Lagniappe Sessions :: Kit Sebastian

Lagniappe (la ·gniappe) noun ‘lan-ˌyap,’ — 1. An extra or unexpected gift or benefit. 2. Something given or obtained as a gratuity or bonus.

Shot out of a hyper-creative canon, Kit Sebastian (Kit Martin and Merve Erdem) landed with a formidable debut in 2019’s Mantra Moderne. Its audience held tightly to the album’s global sprawl, advocating for more ears to agree and more music to arrive. The duo’s follow-up, Melodi, answers those calls and then some. Intercontinental instrumentation is back – traversing sounds from the Cold War-era Balkans to rural South America – replete with Erdem’s versatile, multilingual voice. Delightfully dancy, impressively intricate. Melodi’s momentum delivers a confident band for their first Lagniappe Session with Martin and Erdem reimagining Turkish pop sensation Sezen Aksu and (no-introduction-needed) avant Londoners, Stereloab. Here, Aksu’s “Sinanay” swings from the jump, while “French Disko” presents in a form the pair has quickly mastered: respecting, but not recreating, the past.


Kit Sebastian :: Şinanay (Sezen Aksu)

We’ve wanted to make a cover of Sezen Aksu for a while.

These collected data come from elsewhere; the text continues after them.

-- ==== Sys2Proof/Laws/State.lean ====
section
/-! SUPPORT. What each update of State does to each field, one lemma per field per update, so that no later proof unfolds a record
update. And what a command's end leaves unchanged, said once for both reports. -/

namespace Sys2Proof.Machine

@[simp] theorem State.setMem_cfg (s : State) (m : Memory) : (s.setMem m).cfg = s.cfg := rfl
@[simp] theorem State.setMem_status (s : State) (m : Memory) : (s.setMem m).status = s.status := rfl
@[simp] theorem State.setMem_lenA (s : State) (m : Memory) : (s.setMem m).lenA = s.lenA := rfl
@[simp] theorem State.setMem_lenB (s : State) (m : Memory) : (s.setMem m).lenB = s.lenB := rfl
@[simp] theorem State.setMem_lenOut (s : State) (m : Memory) : (s.setMem m).lenOut = s.lenOut := rfl
@[simp] theorem State.setMem_errPos (s : State) (m : Memory) : (s.setMem m).errPos = s.errPos := rfl
@[simp] theorem State.setMem_errInfo (s : State) (m : Memory) : (s.setMem m).errInfo = s.errInfo := rfl
@[simp] theorem State.setMem_mem (s : State) (m : Memory) : (s.setMem m).mem = m := rfl
@[simp] theorem State.setMem_draws (s : State) (m : Memory) : (s.setMem m).draws = s.draws := rfl
@[simp] theorem State.setMem_resets (s : State) (m : Memory) : (s.setMem m).resets = s.resets := rfl
@[simp] theorem State.setMem_script (s : State) (m : Memory) : (s.setMem m).script = s.script := rfl
@[simp] theorem State.setMem_responses (s : State) (m : Memory) : (s.setMem m).responses = s.responses := rfl

@[simp] theorem State.setLenA_cfg (s : State) (v : Word) : (s.setLenA v).cfg = s.cfg := rfl
@[simp] theorem State.setLenA_status (s : State) (v : Word) : (s.setLenA v).status = s.status := rfl
@[simp] theorem State.setLenA_lenA (s : State) (v : Word) : (s.setLenA v).lenA = v := rfl
@[simp] theorem State.setLenA_lenB (s : State) (v : Word) : (s.setLenA v).lenB = s.lenB := rfl
@[simp] theorem State.setLenA_lenOut (s : State) (v : Word) : (s.setLenA v).lenOut = s.lenOut := rfl
@[simp] theorem State.setLenA_errPos (s : State) (v : Word) : (s.setLenA v).errPos = s.errPos := rfl
@[simp] theorem State.setLenA_errInfo (s : State) (v : Word) : (s.setLenA v).errInfo = s.errInfo := rfl
@[simp] theorem State.setLenA_mem (s : State) (v : Word) : (s.setLenA v).mem = s.mem := rfl
@[simp] theorem State.setLenA_draws (s : State) (v : Word) : (s.setLenA v).draws = s.draws := rfl
@[simp] theorem State.setLenA_resets (s : State) (v : Word) : (s.setLenA v).resets = s.resets := rfl
@[simp] theorem State.setLenA_script (s : State) (v : Word) : (s.setLenA v).script = s.script := rfl
@[simp] theorem State.setLenA_responses (s : State) (v : Word) : (s.setLenA v).responses = s.responses := rfl

@[simp] theorem State.setLenB_cfg (s : State) (v : Word) : (s.setLenB v).cfg = s.cfg := rfl
@[simp] theorem State.setLenB_status (s : State) (v : Word) : (s.setLenB v).status = s.status := rfl
@[simp] theorem State.setLenB_lenA (s : State) (v : Word) : (s.setLenB v).lenA = s.lenA := rfl
@[simp] theorem State.setLenB_lenB (s : State) (v : Word) : (s.setLenB v).lenB = v := rfl
@[simp] theorem State.setLenB_lenOut (s : State) (v : Word) : (s.setLenB v).lenOut = s.lenOut := rfl
@[simp] theorem State.setLenB_errPos (s : State) (v : Word) : (s.setLenB v).errPos = s.errPos := rfl
@[simp] theorem State.setLenB_errInfo (s : State) (v : Word) : (s.setLenB v).errInfo = s.errInfo := rfl
@[simp] theorem State.setLenB_mem (s : State) (v : Word) : (s.setLenB v).mem = s.mem := rfl
@[simp] theorem State.setLenB_draws (s : State) (v : Word) : (s.setLenB v).draws = s.draws := rfl
@[simp] theorem State.setLenB_resets (s : State) (v : Word) : (s.setLenB v).resets = s.resets := rfl
@[simp] theorem State.setLenB_script (s : State) (v : Word) : (s.setLenB v).script = s.script := rfl
@[simp] theorem State.setLenB_responses (s : State) (v : Word) : (s.setLenB v).responses = s.responses := rfl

She is one of our favourite Turkish singers / songwriters who inspires us with her effortless mix of different genres, playful lyrics and captivating vocals. The original of “Şinanay” is a beautiful example of late 80’s Turkish disco pop and the lyrics belong to an important Turkish poet, Melih Cevdet Anday, talking about the ferry that goes to Istanbul’s Princes’ Islands carrying and bringing together different segments and races of society. We liked the idea of transforming it into something more delicate and smooth, with a Brazilian inspired rhythm on guitar and jazz piano lines.

Kit Sebastian :: French Disko (Stereolab)

We love Stereolab and “French Disko” is a very interesting piece of music. The deadpan intensity is a hard-to-produce effect and Stereolab achieves it so well. Since we released our first album Mantra Moderne, our music has been often compared to Stereolab. Then we thought: how would a Stereolab sound if we revisited it? The result was dark guitar lines, oud, latin percussion, and J.S Bach inspired synths. La Resistance!